Sorting Yourself Out, or Gladiolus, Delphinium, Peony

Elizabeth was 92 and had been sick.  When you are in the hospital a long time you lose track of things.  You wake up and don’t know where you are.  You don’t wear your clothes and can’t find your glasses.  You eat what is sent up under beige plastic lids.  Elizabeth was in danger of losing track of herself.

A rehab center speech therapist helped her.  Elizabeth herself had been a speech therapist, before  women commonly had that level of education or such a profession.  She was immediately captivated by the chance to interact and to work her mouth and mind.

One thing the therapist did was to give Elizabeth xeroxes of word search puzzles.  Elizabeth’s daughter was a bit shocked.  Big type, such a simplistic task.  She looked for reaction from her intelligent mother; embarrassment, perhaps?   But Elizabeth loved them.

The word searches were themed.  One was flowers.  Gladiolous, delphinium, peony, Elizabeth found and shakily ringed with her ball point pen.  On another: catamaran, canoe, tugboat, steamship.  Emerald, ruby, opal, celadon.   Collie, mastiff, terrier, retriever.

The pleasure of vocabulary, the satisfaction of sorting language.

Letting go her criticism, Elizabeth’s daughter started to buy her mother word search puzzle books.  She pondered this shift in her attitude as she emptied her dishwasher one morning, a task she did early each day while her tea water heated up.  Small plates, large plates, small bowls, large bowls.  Dinner forks, salad forks, teaspoons, soup spoons, knives.  Plastic boxes, matching lids.

Beginning the day by sorting herself out.


4 thoughts on “Sorting Yourself Out, or Gladiolus, Delphinium, Peony

  1. Wonderful write…
    There are some Alzheimer’s facilities where the women are given laundry to fold.
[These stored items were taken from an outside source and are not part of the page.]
/-- Overlays (R192, R193): a load of a declared overlay into a free overlay region begins and notes when; a fixed region or an
overlay not declared for it answers 0x01, a region held or loading 0x02; at the end of the load the overlay's bytes stand in the
region and no fetch waits for it. Completes regionLoad, overlayLoadDone. Where a command's condition does not hold it changes
nothing: the model's choice (log entry 5). The noted status and data of the last access are the model's own (log entry 6). The
readings it follows: log entries 29 and 30. -/
def Obligations.OverlaysAreLoaded : Prop :=
  ∀ (s : State) (k : Fin 256) (o : BitVec 16),
    (Serves s → s.regionStatus k o.toNat = 0 →
      ∃ t, exec (.regionLoad k o) s = .next t ∧ t.lastStatus = 0 ∧
        (fwf (0, 0, 0) s.cores.regionLoading = true →
          fget (0, 0, 0) t.cores.regionLoading k = (o.toNat + 1, s.clock.stitch, s.clock.cycle)) ∧
        t = { s with cores := { s.cores with regionLoading := t.cores.regionLoading }, lastStatus := 0, lastData := [] }) ∧
    (Serves s → s.binding.loaded = false ∨ fget 0 s.cores.regionKind k ≠ 2 ∨ s.overlayFor k o.toNat = none →
      exec (.regionLoad k o) s = .next (s.noteAccess 1 [])) ∧
    (Serves s → s.binding.loaded = true → fget 0 s.cores.regionKind k = 2 → s.overlayFor k o.toNat ≠ none →
      fget (0, 0, 0) s.cores.regionLoading k ≠ (0, 0, 0) → exec (.regionLoad k o) s = .next (s.noteAccess 2 [])) ∧
    (∀ n c off len, s.binding.loaded = true → fget (0, 0, 0) s.cores.regionLoading k = (o.toNat + 1, n, c) →
      s.overlayFor k o.toNat = some (off, len) → fwf (0, 0, 0) s.cores.regionLoading = true → fwf 0xFFFF s.cores.regionOverlay = true →
      ∃ t, exec (.overlayLoadDone k) s = .next t ∧ fget (0, 0, 0) t.cores.regionLoading k = (0, 0, 0) ∧
        fget 0xFFFF t.cores.regionOverlay k = o.toNat ∧ (∀ c, t.core c = s.core c) ∧ t.cores.cmds = s.cores.cmds ∧ t.clock = s.clock ∧
        (Canonical s → Sound s → InLimits s → lpddrBase ≤ s.stagingBase + off → (s.stagingBase + off) % 16 = 0 →
          s.stagingBase + off + len ≤ deviceArea → len ≤ regionBytes →
          ∀ j, j < len → t.loadByte (imemBase + k.val / 64 * 0x800000 + k.val % 64 * regionBytes + j) =
            s.loadByte (s.stagingBase + off + j))) ∧
    (fget (0, 0, 0) s.cores.regionLoading k = (0, 0, 0) → exec (.overlayLoadDone k) s = .next s)

/-- A core is stopped by command (R182): it is stopped with an empty window, its registers and program counter as they were, and a
command of its that has not started is squashed and counted in 0x5069.SS; a core that does not run does not change; any other
value than 0x01 is not a stop. Completes stopCore. A completion ring's consumer index (R185, R186): a value between the consumer
and the producer stands in the ring's header, any other is refused, and so is every one while the consumer is past the producer;
no core changes. Completes consumerIndex. The noted status and data of the last access are the model's own (log entry 6). -/
def Obligations.CoresAndRingsByCommand : Prop :=
  (∀ (s : State) (c : CoreId) (b : Byte), Serves s →
     (Quiet s → (s.core c).run = .running →
       ∃ t, exec (.stopCore c) s = .next t ∧ (t.core c).run = .stopped ∧ (t.core c).window = [] ∧ (t.core c).regs = (s.core c).regs ∧
         (t.core c).pc = (s.core c).pc ∧ (t.core c).stalled = none ∧ (t.core c).halt.getD 1 0 = s.clock.stitch % 2 ^ 64 ∧
         (∀ k, k ≠ c.val → t.core k = s.core k) ∧
         t = { s with cores := t.cores, lastStatus := 0, lastData := [] }) ∧
     (∀ k, Canonical s → s.ctxs = [] → s.cores.cmds = [k] → k.core = c.val → k.phase = .queued → (s.core c).run = .running →
       (s.core c).ringSize = 0 → (s.core c).records = [] →
       ∃ t, exec (.stopCore c) s = .next t ∧ (t.core c).run = .stopped ∧ t.cores.cmds = [] ∧
         bits (t.idx 0x5069 c) 63 0 = min (bits (s.idx 0x5069 c) 63 0 + 1) (2 ^ 64 - 1) ∧ t.mem = s.mem) ∧
     (s.ctxs = [] → (s.core c).run ≠ .running → exec (.stopCore c) s = .next (s.noteAccess 0 [])) ∧
     (b ≠ 1 → exec (.registerWrite 0x5073 (BitVec.ofNat 8 c) [b]) s = .next (s.noteAccess 1 []))) ∧
  (∀ (s : State) (c : CoreId) (v : BitVec 64) (ahead : Nat), Serves s → (s.core c).ringSize ≠ 0 →
     ahead = subMod 64 (s.core c).producer (s.peek64 ((s.core c).ringBase + 8)) →
     (Canonical s → Sound s → (s.core c).ringBase % 64 = 0 → (s.core c).ringBase < 0xC80000000 → ahead < 2 ^ 63 →
       subMod 64 v.toNat (s.peek64 ((s.core c).ringBase + 8)) ≤ ahead →
       ∃ t, exec (.consumerIndex c v) s = .next t ∧ t.peek64 ((s.core c).ringBase + 8) = v.toNat ∧
         t.peek64 (s.core c).ringBase = s.peek64 (s.core c).ringBase ∧ t.cores = s.cores ∧ t.lastStatus = 0 ∧ t.index = s.index) ∧
     (2 ^ 63 ≤ ahead ∨ ahead < subMod 64 v.toNat (s.peek64 ((s.core c).ringBase + 8)) →
       exec (.consumerIndex c v) s = .next (s.noteAccess 1 [])))

/-- Contexts by command (R219, R258): a reset returns a fenced context to idle; an open one fails its unfinished item with cause
0x0A, completes its CSTEP and becomes idle, unclean; a restart of an idle one sets its expected sequence, not clean, with nothing
held ahead; both are refused for a context that is not bound, and a restart for one that is not idle. Completes contextReset,
contextRestart. A run fails by command (R389, R390): with the run's own number, once, while a binding is loaded: the record is
written, every core stops, an open step fails its unfinished item and closes unclean, the colophon's phase is 0x06, and what any
context sends from then on leaves with cause 0x0B; any other number is refused, and a run that has failed does not fail again.
Completes runFail. The noted status and data of the last access are the model's own (log entry 6). The readings it follows: log
entry 24. -/
def Obligations.ContextsAndRunsByCommand : Prop :=
  (∀ (s : State) (x : CtxId) (v : BitVec 32), Serves s → Canonical s →
     ((s.ctx x).declared = true → (s.ctx x).state = ctxFenced →
       exec (.contextReset x) s = .next ((s.setCtx x { s.ctx x with state := ctxIdle }).noteAccess 0 [])) ∧
     (∀ y k, Lone x.val y k s → s.binding.releasing = false →
       ∃ t, exec (.contextReset x) s = .next t ∧ t.lastStatus = 0 ∧ (t.ctx x).state = ctxIdle ∧ (t.ctx x).unclean = true ∧
         (t.ctx x).expected = (y.sequence + 1) % 2 ^ 32 ∧ (t.ctx x).stepCmd = none ∧ t.cmd k.core k.serial = none) ∧
     ((s.ctx x).declared = true → (s.ctx x).state = ctxIdle → exec (.contextReset x) s = .next (s.noteAccess 0 [])) ∧
     ((s.ctx x).declared = true → (s.ctx x).state = ctxIdle →
       ∃ t, exec (.contextRestart x v) s = .next t ∧ t.lastStatus = 0 ∧ (t.ctx x).expected = v.toNat ∧ (t.ctx x).unclean = true ∧
         (t.ctx x).memberFailed = false ∧ (t.ctx x).cursor = 0 ∧ (t.ctx x).lead = [] ∧ (t.ctx x).state = ctxIdle ∧
         (∀ y, y ≠ x.val → t.ctx y = s.ctx y) ∧ t.cores = s.cores) ∧
     ((s.ctx x).declared = false → exec (.contextReset x) s = .next (s.noteAccess 1 []) ∧
       exec (.contextRestart x v) s = .next (s.noteAccess 1 [])) ∧
     ((s.ctx x).state ≠ ctxIdle → exec (.contextRestart x v) s = .next (s.noteAccess 1 []))) ∧
  (∀ (s : State) (v : BitVec 32), Serves s →
     (Quiet s → Canonical s → s.binding.loaded = true → v.toNat ≠ 0 → v.toNat = s.idx 0x8030 0 → s.runFailed = false →
       ∃ t, exec (.runFail v) s = .next t ∧ t.lastStatus = 0 ∧ t.idx 0x8033 0 = 2 ^ 63 + 2 ^ 61 + s.clock.stitch % 2 ^ 48 ∧
         t.binding.phase = 6 ∧ (∀ c, c < 32 → (t.core c).run ≠ .running) ∧ (∀ c, (s.core c).run ≠ .running → t.core c = s.core c) ∧
         (∀ n, n < 4096 → t.leavingCause n = 0x0B) ∧
         t.proof.phase = (if 1 ≤ s.proof.phase ∧ s.proof.phase ≤ 4 then 7 else s.proof.phase) ∧ t.mem = s.mem) ∧
     (∀ n y k, Canonical s → Lone n y k s → s.cores.cmds = [k] → s.binding.loaded = true → s.binding.releasing = false →
       (∀ c, (s.core c).run ≠ .running) → v.toNat ≠ 0 → v.toNat = s.idx 0x8030 0 → s.runFailed = false →
       ∃ t, exec (.runFail v) s = .next t ∧ t.lastStatus = 0 ∧ t.runFailed = true ∧ (t.ctx n).state = ctxIdle ∧
         (t.ctx n).unclean = true ∧ (t.ctx n).expected = (y.sequence + 1) % 2 ^ 32 ∧ t.cmd k.core k.serial = none) ∧
     (s.binding.loaded = true → v.toNat ≠ 0 → v.toNat = s.idx 0x8030 0 → s.runFailed = true →
       exec (.runFail v) s = .next (s.noteAccess 0 [])) ∧
     (s.binding.loaded = false ∨ v.toNat = 0 ∨ v.toNat ≠ s.idx 0x8030 0 → exec (.runFail v) s = .next (s.noteAccess 1 [])))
It gives them a comfortable sense of the familiar, though it might seem demeaning to us at first glance. They also have glassed in cases by each door, with family portraits and familiar objects so that they can recognize their “home”. Any of these things must be such a mental comfort when you are in the beige world of institutional care.


  2. We know so little about helping those who are in this state of losing contact with the immediate world. I am sure you will learn what brings your mother comfort as the days go by.